I have tried reloading the package again as suggested here: https://www.biostars.org/p/321591/ and increasing R session timeout as suggested here: https://www.biostars.org/p/9542366/

Also, the data has already been downloaded on my local machine and I want to read it in the desired format using GDCprepare. Is there any other way to do that without connecting to API again?

Thanks, Mansi

tiagochst commented 1 year ago

Please. It is working on my side. Do you still have the issue ? It could be either that GDC was down for maintenance or a firewall might be blocking the access.

Screenshot 2023-10-05 at 10 40 10 AM
mansi-aggarwal-2504 commented 1 year ago

It was quite strange as https://api.gdc.cancer.gov/status said that the status was OK. It surprisingly worked the next morning.

Thanks!

she3o commented 2 weeks ago

Hi, I think this issue should be reopened.

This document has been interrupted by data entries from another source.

-- ==== Sys2Proof/Machine/Rotate.lean ====
section
/-! DEFINITION. The meanings of the rotate, shift and bit group (44_rotate_shift_bit.md). An effect runs with PC at the
following instruction (10_state.md rule R27) and says its cost. -/

namespace Sys2Proof.Machine

/-- An accumulator rotate (rules R261 to R264). -/
def State.rotateA (s : State) (op : Rot) : State :=
  let (a, co) := rotate op s.main.a s.flags.c
  (s.setA a).setFlags (rotAFlags s.flags a co)

/-- The byte and the flags of `rot[y]` on a memory operand (rule R266). -/
def rotated (op : Rot) (carry : Bool) (v : Byte) : Byte × Flags :=
  let (r, co) := rotate op v carry
  (r, rotFlags r co)

/-- `RLCA` (R261). -/
def execRlca (px : Pfx) (s : State) : Result State :=
  done (4 + px.extra) (s.rotateA .rlc)

/-- `RRCA` (R262). -/
def execRrca (px : Pfx) (s : State) : Result State :=
  done (4 + px.extra) (s.rotateA .rrc)

/-- `RLA` (R263). -/
def execRla (px : Pfx) (s : State) : Result State :=
  done (4 + px.extra) (s.rotateA .rl)

/-- `RRA` (R264). -/
def execRra (px : Pfx) (s : State) : Result State :=
  done (4 + px.extra) (s.rotateA .rr)

/-- `RLC r` (R266). -/
def execRlcR (r : Reg8) (s : State) : Result State :=
  let (v, co) := rotate .rlc (s.reg r) s.flags.c
  done 8 ((s.setReg r v).setFlags (rotFlags v co))

/-- `RLC (HL)` (R266). -/
def execRlcMHL (s : State) : Result State :=
  done 15 (s.modify s.main.hl (rotated .rlc s.flags.c))

/-- `RLC (IX+d)` (R266). -/
def execRlcMIX (d : Byte) (s : State) : Result State :=
  done 23 (s.modify (s.indexed .ix d) (rotated .rlc s.flags.c))

/-- `RLC (IY+d)` (R266). -/
def execRlcMIY (d : Byte) (s : State) : Result State :=
  done 23 (s.modify (s.indexed .iy d) (rotated .rlc s.flags.c))

/-- `RRC r` (R267). -/
def execRrcR (r : Reg8) (s : State) : Result State :=
  let (v, co) := rotate .rrc (s.reg r) s.flags.c
  done 8 ((s.setReg r v).setFlags (rotFlags v co))

/-- `RRC (HL)` (R267). -/
def execRrcMHL (s : State) : Result State :=
  done 15 (s.modify s.main.hl (rotated .rrc s.flags.c))

/-- `RRC (IX+d)` (R267). -/
def execRrcMIX (d : Byte) (s : State) : Result State :=
  done 23 (s.modify (s.indexed .ix d) (rotated .rrc s.flags.c))

/-- `RRC (IY+d)` (R267). -/
def execRrcMIY (d : Byte) (s : State) : Result State :=
  done 23 (s.modify (s.indexed .iy d) (rotated .rrc s.flags.c))

/-- `RL r` (R268). -/
def execRlR (r : Reg8) (s : State) : Result State :=
  let (v, co) := rotate .rl (s.reg r) s.flags.c
  done 8 ((s.setReg r v).setFlags (rotFlags v co))

/-- `RL (HL)` (R268). -/
def execRlMHL (s : State) : Result State :=
  done 15 (s.modify s.main.hl (rotated .rl s.flags.c))

/-- `RL (IX+d)` (R268). -/
def execRlMIX (d : Byte) (s : State) : Result State :=
  done 23 (s.modify (s.indexed .ix d) (rotated .rl s.flags.c))

/-- `RL (IY+d)` (R268). -/
def execRlMIY (d : Byte) (s : State) : Result State :=
  done 23 (s.modify (s.indexed .iy d) (rotated .rl s.flags.c))

/-- `RR r` (R269). -/
def execRrR (r : Reg8) (s : State) : Result State :=
  let (v, co) := rotate .rr (s.reg r) s.flags.c
  done 8 ((s.setReg r v).setFlags (rotFlags v co))

/-- `RR (HL)` (R269). -/
def execRrMHL (s : State) : Result State :=
  done 15 (s.modify s.main.hl (rotated .rr s.flags.c))

/-- `RR (IX+d)` (R269). -/
def execRrMIX (d : Byte) (s : State) : Result State :=
  done 23 (s.modify (s.indexed .ix d) (rotated .rr s.flags.c))

/-- `RR (IY+d)` (R269). -/
def execRrMIY (d : Byte) (s : State) : Result State :=
  done 23 (s.modify (s.indexed .iy d) (rotated .rr s.flags.c))

/-- `SLA r` (R270). -/
def execSlaR (r : Reg8) (s : State) : Result State :=
  let (v, co) := rotate .sla (s.reg r) s.flags.c
  done 8 ((s.setReg r v).setFlags (rotFlags v co))

/-- `SLA (HL)` (R270). -/
def execSlaMHL (s : State) : Result State :=
  done 15 (s.modify s.main.hl (rotated .sla s.flags.c))

/-- `SLA (IX+d)` (R270). -/
def execSlaMIX (d : Byte) (s : State) : Result State :=
  done 23 (s.modify (s.indexed .ix d) (rotated .sla s.flags.c))

/-- `SLA (IY+d)` (R270). -/
def execSlaMIY (d : Byte) (s : State) : Result State :=
  done 23 (s.modify (s.indexed .iy d) (rotated .sla s.flags.c))

/-- `SRA r` (R271). -/
def execSraR (r : Reg8) (s : State) : Result State :=
  let (v, co) := rotate .sra (s.reg r) s.flags.c
  done 8 ((s.setReg r v).setFlags (rotFlags v co))

/-- `SRA (HL)` (R271). -/
def execSraMHL (s : State) : Result State :=
  done 15 (s.modify s.main.hl (rotated .sra s.flags.c))

/-- `SRA (IX+d)` (R271). -/
def execSraMIX (d : Byte) (s : State) : Result State :=
  done 23 (s.modify (s.indexed .ix d) (rotated .sra s.flags.c))

/-- `SRA (IY+d)` (R271). -/
def execSraMIY (d : Byte) (s : State) : Result State :=
  done 23 (s.modify (s.indexed .iy d) (rotated .sra s.flags.c))

/-- `SLL r` (R272). -/
def execSllR (r : Reg8) (s : State) : Result State :=
  let (v, co) := rotate .sll (s.reg r) s.flags.c
  done 8 ((s.setReg r v).setFlags (rotFlags v co))

/-- `SLL (HL)` (R272). -/
def execSllMHL (s : State) : Result State :=
  done 15 (s.modify s.main.hl (rotated .sll s.flags.c))

/-- `SLL (IX+d)` (R272). -/
def execSllMIX (d : Byte) (s : State) : Result State :=
  done 23 (s.modify (s.indexed .ix d) (rotated .sll s.flags.c))

/-- `SLL (IY+d)` (R272). -/
def execSllMIY (d : Byte) (s : State) : Result State :=
  done 23 (s.modify (s.indexed .iy d) (rotated .sll s.flags.c))

/-- `SRL r` (R273). -/
def execSrlR (r : Reg8) (s : State) : Result State :=
  let (v, co) := rotate .srl (s.reg r) s.flags.c
  done 8 ((s.setReg r v).setFlags (rotFlags v co))

/-- `SRL (HL)` (R273). -/
def execSrlMHL (s : State) : Result State :=
  done 15 (s.modify s.main.hl (rotated .srl s.flags.c))

/-- `SRL (IX+d)` (R273). -/
def execSrlMIX (d : Byte) (s : State) : Result State :=
  done 23 (s.modify (s.indexed .ix d) (rotated .srl s.flags.c))

/-- `SRL (IY+d)` (R273). -/
def execSrlMIY (d : Byte) (s : State) : Result State :=
  done 23 (s.modify (s.indexed .iy d) (rotated .srl s.flags.c))

/-- `BIT b,r` (R280). -/
def execBitR (b : BitVec 3) (r : Reg8) (s : State) : Result State :=
  done 8 (s.setFlags (bitFlags s.flags b (s.reg r) (s.reg r)))

/-- `BIT b,(HL)` (R286): F.Y and F.X are free (log 7). -/
def execBitMHL (b : BitVec 3) (s : State) : Result State :=
  let v := s.memRead s.main.hl
  let (free, s1) := s.draw
  done 12 (s1.setFlags (bitFlags s.flags b v free))

/-- `RES b,r` (R291). -/
def execResR (b : BitVec 3) (r : Reg8) (s : State) : Result State :=
  done 8 (s.setReg r (s.reg r &&& ~~~bitMask b))

/-- `SET b,r` (R288). -/
def execSetR (b : BitVec 3) (r : Reg8) (s : State) : Result State :=
  done 8 (s.setReg r (s.reg r ||| bitMask b))

/-- `RES b,(HL)` (R292). -/
def execResMHL (b : BitVec 3) (s : State) : Result State :=
  done 15 (s.memWrite s.main.hl (s.memRead s.main.hl &&& ~~~bitMask b))

/-- `SET b,(HL)` (R289). -/
def execSetMHL (b : BitVec 3) (s : State) : Result State :=
  done 15 (s.memWrite s.main.hl (s.memRead s.main.hl ||| bitMask b))

/-- `RLD` (R274). -/
def execRld (s : State) : Result State :=
  let m := s.memRead s.main.hl
  let a := s.main.a.extractLsb' 4 4 ++ m.extractLsb' 4 4
  let m' := m.extractLsb' 0 4 ++ s.main.a.extractLsb' 0 4
  done 18 (((s.memWrite s.main.hl m').setA a).setFlags (digitFlags s.flags a))

/-- `RRD` (R275). -/
def execRrd (s : State) : Result State :=
  let m := s.memRead s.main.hl
  let a := s.main.a.extractLsb' 4 4 ++ m.extractLsb' 0 4
  let m' := s.main.a.extractLsb' 0 4 ++ m.extractLsb' 4 4
  done 18 (((s.memWrite s.main.hl m').setA a).setFlags (digitFlags s.flags a))

/-- `rot (IX+d),r`, result also copied to `r` (R294). -/
def execRotMIXR (rot : Rot) (d : Byte) (r : Reg8) (s : State) : Result State :=
  let (v, co) := rotate rot (s.memRead (s.indexed .ix d)) s.flags.c
  done 23 (((s.memWrite (s.indexed .ix d) v).setReg r v).setFlags (rotFlags v co))

/-- `BIT b,(IX+d)`, any `z` (R287). -/
def execBitMIX (b : BitVec 3) (d : Byte) (_z : BitVec 3) (s : State) : Result State :=
  let addr := s.indexed .ix d
  done 20 (s.setFlags (bitFlags s.flags b (s.memRead addr) (hiByte addr)))

/-- `RES b,(IX+d)` (R293). -/
def execResMIX (b : BitVec 3) (d : Byte) (s : State) : Result State :=
  let addr := s.indexed .ix d
  done 23 (s.memWrite addr (s.memRead addr &&& ~~~bitMask b))

/-- `RES b,(IX+d),r` (R294). -/
def execResMIXR (b : BitVec 3) (d : Byte) (r : Reg8) (s : State) : Result State :=
  let addr := s.indexed .ix d
  let v := s.memRead addr &&& ~~~bitMask b
  done 23 ((s.memWrite addr v).setReg r v)

/-- `SET b,(IX+d)` (R290). -/
def execSetMIX (b : BitVec 3) (d : Byte) (s : State) : Result State :=
  let addr := s.indexed .ix d
  done 23 (s.memWrite addr (s.memRead addr ||| bitMask b))

/-- `SET b,(IX+d),r` (R294). -/
def execSetMIXR (b : BitVec 3) (d : Byte) (r : Reg8) (s : State) : Result State :=
  let addr := s.indexed .ix d
  let v := s.memRead addr ||| bitMask b
  done 23 ((s.memWrite addr v).setReg r v)

/-- `rot (IY+d),r`, result also copied to `r` (R294). -/
def execRotMIYR (rot : Rot) (d : Byte) (r : Reg8) (s : State) : Result State :=
  let (v, co) := rotate rot (s.memRead (s.indexed .iy d)) s.flags.c
  done 23 (((s.memWrite (s.indexed .iy d) v).setReg r v).setFlags (rotFlags v co))

/-- `BIT b,(IY+d)`, any `z` (R287). -/
def execBitMIY (b : BitVec 3) (d : Byte) (_z : BitVec 3) (s : State) : Result State :=
  let addr := s.indexed .iy d
  done 20 (s.setFlags (bitFlags s.flags b (s.memRead addr) (hiByte addr)))

/-- `RES b,(IY+d)` (R293). -/
def execResMIY (b : BitVec 3) (d : Byte) (s : State) : Result State :=
  let addr := s.indexed .iy d
  done 23 (s.memWrite addr (s.memRead addr &&& ~~~bitMask b))

/-- `RES b,(IY+d),r` (R294). -/
def execResMIYR (b : BitVec 3) (d : Byte) (r : Reg8) (s : State) : Result State :=
  let addr := s.indexed .iy d
  let v := s.memRead addr &&& ~~~bitMask b
  done 23 ((s.memWrite addr v).setReg r v)

/-- `SET b,(IY+d)` (R290). -/
def execSetMIY (b : BitVec 3) (d : Byte) (s : State) : Result State :=
  let addr := s.indexed .iy d
  done 23 (s.memWrite addr (s.memRead addr ||| bitMask b))

/-- `SET b,(IY+d),r` (R294). -/
def execSetMIYR (b : BitVec 3) (d : Byte) (r : Reg8) (s : State) : Result State :=
  let addr := s.indexed .iy d
  let v := s.memRead addr ||| bitMask b
  done 23 ((s.memWrite addr v).setReg r v)

end Sys2Proof.Machine
end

I consistently get "SSL"-related errors. For example, just now:

... {targets} related output ...
... btw I also get errors without {targets} ...
URL 'https://api.gdc.cancer.gov/cases/?pretty=true&expand=samples,project,diagnoses,diagnoses.treatments,annotations,family_histories,demographic,exposures&size=10&filters=%7B%22op%22:%22or%22,%22content%22:[%7B%22op%22:%22in%22,%22content%22:%7B%22field%22:%22cases.submitter_id%22,%22value%22:["TCGA-5L-AAT0-01A","TCGA-A2-A04U-01A","TCGA-AN-A04A-01A","TCGA-A7-A13D-01A","TCGA-BH-A201-01A","TCGA-BH-A0H6-01A","TCGA-A2-A0YL-01A","TCGA-A2-A04R-01A","TCGA-AN-A03X-01A","TCGA-AC-A3EH-01A%22]%7D%7D,%7B%22op%22:%22in%22,%22content%22:%7B%22field%22:%22submitter_sample_ids%22,%22value%22:["TCGA-5L-AAT0-01A","TCGA-A2-A04U-01A","TCGA-AN-A04A-01A","TCGA-A7-A13D-01A","TCGA-BH-A201-01A","TCGA-BH-A0H6-01A","TCGA-A2-A0YL-01A","TCGA-A2-A04R-01A","TCGA-AN-A03X-01A","TCGA-AC-A3EH-01A%22]%7D%7D,%7B%22op%22:%22in%22,%22content%22:%7B%22field%22:%22submitter_aliquot_ids%22,%22value%22:["TCGA-5L-AAT0-01A","TCGA-A2-A04U-01A","TCGA-AN-A04A-01A","TCGA-A7-A13D-01A","TCGA-BH-A201-01A","TCGA-BH-A0H6-01A","TCGA-A2-A0 [... truncated]
3: URL 'https://api.gdc.cancer.gov/status': status was 'SSL connect error'
... {targets} related output ...

A project I was working on used to work fine. then I started getting "SSL" errors. I didn't report it for a long time because I assumed that a system upgrade also upgraded OpenSSL which broke linking somehow, and I couldn't imagine the GDC server could be down so often. However recently I reproduced these kinds of errors in a docker container, which I assume downloads its own system libraries. So I can only guess it's from a firewall, the GDC Server, or TCGAbiolinks itself.

Anyway I think that regardless of the cause, One thing that could be improved is GDCprepare logs that help users diagnose the problem.

I will try to look onto this and share anything interesting.